Benzene may cause certain types of cancer in humans. Animal studies show acetaldehyde may cause cancer in humans and may cause serious illness or death. Acetal can irritate the upper respiratory tract, eyes, and skin. While the exact risk from using hand sanitizer containing benzene, acetaldehyde, or acetal is unknown, FDA recommends consumers do not use products contaminated with unacceptable levels of benzene, acetaldehyde, or acetal.

Consumers who have products on this list of hand sanitizers should immediately stop using the product and dispose of it, ideally in a hazardous waste container. Do not pour these products down the drain or flush them. Contact your local waste management and recycling center for more information on hazardous waste disposal.

FDA reminds consumers to wash their hands often with soap and water for at least 20 seconds, especially after going to the bathroom; before eating; and after coughing, sneezing, or blowing one’s nose. If soap and water are not readily available, the Centers for Disease Control and Prevention (CDC) recommend consumers use an alcohol-based hand sanitizer that contains at least 60 percent ethanol (also referred to as ethyl alcohol).

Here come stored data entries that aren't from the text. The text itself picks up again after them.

/-- The VSAMPLE record (Table 15.5) of a sampled entry; none of one that is not sampled. The waits are free values (log entry 6); BUSY is what R283 makes of
them, and a count that overflows its field holds all ones and sets SAT. -/
def sampleFields (s0 : State) (e : VEntry) (how : SampleEnd) (short elems : Nat) (s : State) : List (Nat × Nat × Nat) × State :=
  if !e.sampled then ([], s)
  else
    let b := match e.issue with
      | some i => i.groups
      | none => 0
    let ran := how != .discard
    let mem := isVecMem e.instr
    let queue := match vecRes e.instr with
      | .queue => true
      | _ => false
    let (t, s1) := freeValues 20 s
    let v (k : Nat) : Nat := t.getD k 0
    let latency := if mem then v 1 else 0
    let startup := if ran then (costOf e b).1 + latency else 0
    let worked := beatsWorked s0 s e how
    let beats (g : Nat) : Nat := if g < b then (worked + b - 1 - g) / b else 0
    let chain (g : Nat) : Nat := if g < b ∧ ran then v (4 + g) else 0
    let port (g : Nat) : Nat := if g < b ∧ ran ∧ mem then v (12 + g) else 0
    let qwait := if queue && how == .done then v 3 else 0
    let busy :=
      if isArray e.instr then arrayBusy s0 e how (startup + v 4) latency (v 4)
      else startup + ((List.range 8).map fun g => (costOf e b).2 * beats g + chain g + port g).foldl max 0 + qwait
    let fields : List (Nat × Nat × Nat) :=
      [(0x38, 4, v 0), (0x3C, 4, startup), (0x40, 4, busy), (0x44, 4, elems)] ++ (List.range 8).map (fun g => (0x48 + 2 * g, 2, beats g)) ++
        (List.range 8).map (fun g => (0x58 + 2 * g, 2, chain g)) ++ (List.range 8).map (fun g => (0x68 + 2 * g, 2, port g)) ++
        [(0x78, 2, min (v 2) (v 0)), (0x7A, 2, qwait)]
    let sat := fields.any fun f => decide (2 ^ (8 * f.2.1) ≤ f.2.2)
    let flags := (vecPred e.instr).2.toNat + (match how with
      | .done => 0
      | .stop => 2
      | .discard => 4) + short + (if sat then 16 else 0) + (if e.reex then 32 else 0)
    ([(0x20, 8, e.pc.toNat), (0x28, 4, e.word), (0x2C, 2, e.vl), (0x2E, 2, if ran then s0.ct.vec.vstart else 0), (0x30, 2, b),
      (0x32, 2, totalBeats e), (0x34, 2, activeBeats s0 e)] ++ fields.map (fun f => (f.1, f.2.1, min f.2.2 (2 ^ (8 * f.2.1) - 1))) ++ [(0x7C, 1, flags)],
      s1)

/-- A sampled entry that stops or is discarded writes its record at once (R282). -/
def sampleRecord (s0 : State) (e : VEntry) (how : SampleEnd) (short elems : Nat) (s : State) : State :=
  let r := sampleFields s0 e how short elems s
  writeSample r.2 r.1

/-- Entries that are discarded unstarted write their records (R282). -/
def discardRecords (es : List VEntry) (s : State) : State := es.foldl (fun s x => sampleRecord s x .discard 0 0 s) s

/-- Active elements completed. -/
def elemsDone (s0 s1 : State) (e : VEntry) (stopped : Bool) : Nat := ((List.range e.vl).filter (elemDone s0 s1 e stopped)).length

/-- The SHORT flag: a VLDFF that loaded fewer than its active elements. -/
def shortFlag (s0 s1 : State) (e : VEntry) : Nat :=
  match e.instr with
  | .vldff _ _ _ p _ _ => if ((List.range e.vl).all fun i => !s0.pbit p.toNat i || decide (i < s0.ct.vec.vstart) || elemDone s0 s1 e false i) then 0 else 8
  | _ => 0

-- ## The head of the VIQ

/-- The next position of a nest, i0 fastest; none after the last. -/
def nextPos : List NestDim → List Nat → Option (List Nat)
  | d :: ds, p :: ps => if p + 1 < d.count then some ((p + 1) :: ps) else (nextPos ds ps).map (0 :: ·)
  | _, _ => none

/-- The offset of a nest position (R347). -/
def nestOffset (r : NestRun) : Word := (r.dims.zip r.pos).foldl (fun a x => a + x.1.step * BitVec.ofNat 64 x.2) 0

/-- What the vector stream can do next: an entry at an index of the VIQ, or a nest without iterations to drop. -/
inductive Head where
  | idle
  | entry (e : VEntry) (at_ : Nat)
  | emptyNest (body : Nat)

/-- The head. A body word of a nest keeps in every iteration the ISN that it took at its dispatch (R196 has the body captured once and does not speak of
the ISN, log entry 117). -/
def headOf (s : State) : Head :=
  match s.ct.vec.viq with
  | [] => .idle
  | e :: _ =>
    if !e.nested then .entry e 0
    else
      match s.ct.nest.runs with
      | [] => .idle
      | r :: _ =>
        if s.ct.vec.viq.length < r.body then .idle
        else if r.dims.any (·.count == 0) then .emptyNest r.body
        else
          match s.ct.vec.viq[r.next]? with
          | some b => .entry { b with off := nestOffset r } r.next
          | none => .idle

/-- Frees the VIQ entries of a nest whose body has ended. -/
def dropNest (s : State) (body : Nat) : State :=
  (s.onVec fun x => { x with viq := x.viq.drop body }).onCt fun t => { t with nest := { t.nest with runs := t.nest.runs.tail } }

/-- Moves past the entry at an index: frees it, or advances its nest. -/
def popHead (s : State) (e : VEntry) (at_ : Nat) : State :=
  let s1 :=
    if !e.nested then s.onVec fun x => { x with viq := x.viq.tail }
    else
      match s.ct.nest.runs with
      | [] => s
      | r :: rs =>
        let s1 := s.onVec fun x => { x with viq := x.viq.modify at_ fun b => { b with done := none, issue := none, resumed := false } }
        let put (q : NestRun) : State := s1.onCt fun t => { t with nest := { t.nest with runs := q :: rs } }
        if r.next + 1 < r.body then put { r with next := r.next + 1 }
        else
          match nextPos r.dims r.pos with
          | some p => put { r with next := 0, pos := p }
          | none => dropNest s1 r.body
  let s2 := s1.onVec fun x => { x with hold := x.hold && !x.viq.isEmpty }
  if s2.ct.ord.vvOpen && !s2.ct.vec.viq.any (isVecMem ·.instr) then s2.onOrd fun o => { o with vvOpen := false } else s2

/-- An entry completes (R71, R76, R80): its lanes are free, its flags and delivery apply, and it leaves the VIQ. -/
def completeHead (s : State) (e : VEntry) (at_ : Nat) (ef : Effects) : State := popHead (applyEffects (freeIssue s e) ef) e at_

/-- The entries that re-execute after the entry at an index. -/
def restOf (s : State) (e : VEntry) : List VEntry := if e.nested then s.ct.vec.viq else s.ct.vec.viq.tail

/-- The VIQ entries that have still to complete: in the last iteration of a nest the words before the one to run next have done so. -/
def leftEntries (s : State) : List VEntry :=
  match s.ct.nest.runs with
  | r :: _ =>
    if s.ct.vec.viq.head?.any (·.nested) && (nextPos r.dims r.pos).isNone then s.ct.vec.viq.drop r.next else s.ct.vec.viq
  | [] => s.ct.vec.viq
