/-- A saved context resumes (R243, R244), with the effect of fence.all.p: its saved entries re-execute before the scalar stream dispatches anything
further. R107 and R244 do not say whether a task that resumes counts as started anew: the model counts it among the most recently started from its resumption on
(log entry 139). -/
def resumeContext (s : State) (core ctno : Nat) (t : Thread) : State :=
  let s0 := s.switchTo core ctno
  let old := s0.ct
  let t1 := { t with lcore := core, ctno := ctno, status := .running, sup := { old.sup with troot := t.sup.troot }, fwcsr := old.fwcsr,
                     task := { t.task with startNo := s0.pkg.startCtr },
                     vec := { t.vec with hold := !t.vec.viq.isEmpty },
                     ctl := { t.ctl with wait := .none, deficit := old.ctl.deficit, sampleCnt := old.ctl.sampleCnt } }
  let s1 := { s0 with ct := t1, pkg := { s0.pkg with startCtr := s0.pkg.startCtr + 1, saved := s0.pkg.saved.filter fun x => x.task.taskid != t.task.taskid } }
  dropAhead s1

/-- Starts what has been taken on a control thread. f: a logged start that is not followed. -/
def startOn (s : State) (core ctno : Nat) (w : Startable) (f : Option Forced) : Host.Outcome State Fault Refusal :=
  match w with
  | .range ch lo _ =>
    match (s.chunk ch).bind fun c => s.launch c.launch with
    | none => .next s
    | some l =>
      let (tid, s1) := freshTask (s.onChunk ch fun c => { c with unstarted := c.unstarted - 1, live := c.live + 1 })
      let inst := l.base + BitVec.ofNat 64 lo
      finishStart (unforced f (newThread s1 core ctno l.troot fun t =>
        { t with taskid := tid, record := l.tva, slotPa := some l.slotPa, chunk := some ch, inst := inst, isInst := true,
                 launch := some l.id, lkey := mix 0 inst }))
  | .record va ch root lk none =>
    let (tid, s1) := freshTask s
    finishStart (unforced f (newThread s1 core ctno root fun t =>
      { t with taskid := tid, record := va, chunk := ch, launch := launchOf s ch, lkey := lk }))
  | .record va ch root lk (some tid) =>
    match s.pkg.saved.find? fun x => x.task.taskid == tid with
    | some t =>
      let s1 := unforced f (resumeContext s core ctno t)
      .next (logged s1 1 s1.ct.pc (BitVec.ofNat 64 (4 * core + ctno))).2
    | none =>
      match s.pkg.parked.find? fun x => x.task.taskid == tid with
      | some p =>
        let s1 := s.onPkg fun k => { k with parked := k.parked.filter fun x => x.task.taskid != tid }
        let s2 := newThread s1 core ctno root fun t =>
          { t with taskid := tid, record := va, chunk := ch, launch := p.task.launch, lkey := lk, events := p.task.events,
                   spawns := p.task.spawns, diverged := p.task.diverged, again := true }
        finishStart (unforced f ((s2.onMx fun m => { m with fills := p.fills }).onUli fun u => { u with errs := p.errs }))
      | none => .next s

/-- Starts a pick where it can start now (R294): on the control thread that a log names for it, if that is free; where that core is out of service on the
control thread at hand, as a start that no log names. None while it waits for the thread, or for the grant of an earlier record of that core (R89). -/
def startPick (core ctno : Nat) (p : Pick) : Option (Host.Outcome State Fault Refusal) :=
  let r := forcedStart p.state p.what
  match r.1 with
  | some f =>
    if !r.2.coreReady f.core then some (startOn r.2 core ctno p.what (some f))
    else if (r.2.thread f.core f.ctno).status = .free ∧ !grantWaits r.2 f.core then some (startOn r.2 f.core f.ctno p.what none)
    else none
  | none => some (startOn r.2 core ctno p.what none)

/-- The first entry of a list of positions in allPicks that can start does; what the logs were asked for the others stays asked. -/
def startFirst (core ctno : Nat) : List Nat → State → Host.Outcome State Fault Refusal
  | [], s => .next s
  | k :: r, s =>
    match (allPicks s core)[k]? with
    | none => startFirst core ctno r s
    | some p => (startPick core ctno p).getD (startFirst core ctno r (forcedStart s p.what).2)

/-- TASK_START: a free control thread of a ready core pops or steals and starts (R96, R97). While a record of the core waits for its grant no
later one starts there (R89). A replayed start takes place on the control thread that the log names, or waits for it; entries behind one that waits may
start (R294). -/
def execTaskStart (core ctno : Nat) (s : State) : Host.Outcome State Fault Refusal :=
  if (s.thread core ctno).status ≠ .free ∨ !s.coreReady core ∨ grantWaits s core then .next s
  else
    match (match popOwn s core with
      | some p => some p
      | none => steal s core) with
    | none => .next s
    | some p =>
      backTo s.ct.lcore s.ct.ctno ((startPick core ctno p).getD (startFirst core ctno (List.range (allPicks s core).length) s))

FDA encourages health care professionals, consumers and patients to report adverse events or quality problems experienced with the use of hand sanitizers to FDA’s MedWatch Adverse Event Reporting program (please provide the agency with as much information as possible to identify the product):

Complete and submit the report online; or
Download and complete the form, then submit it via fax at 1-800-FDA-0178.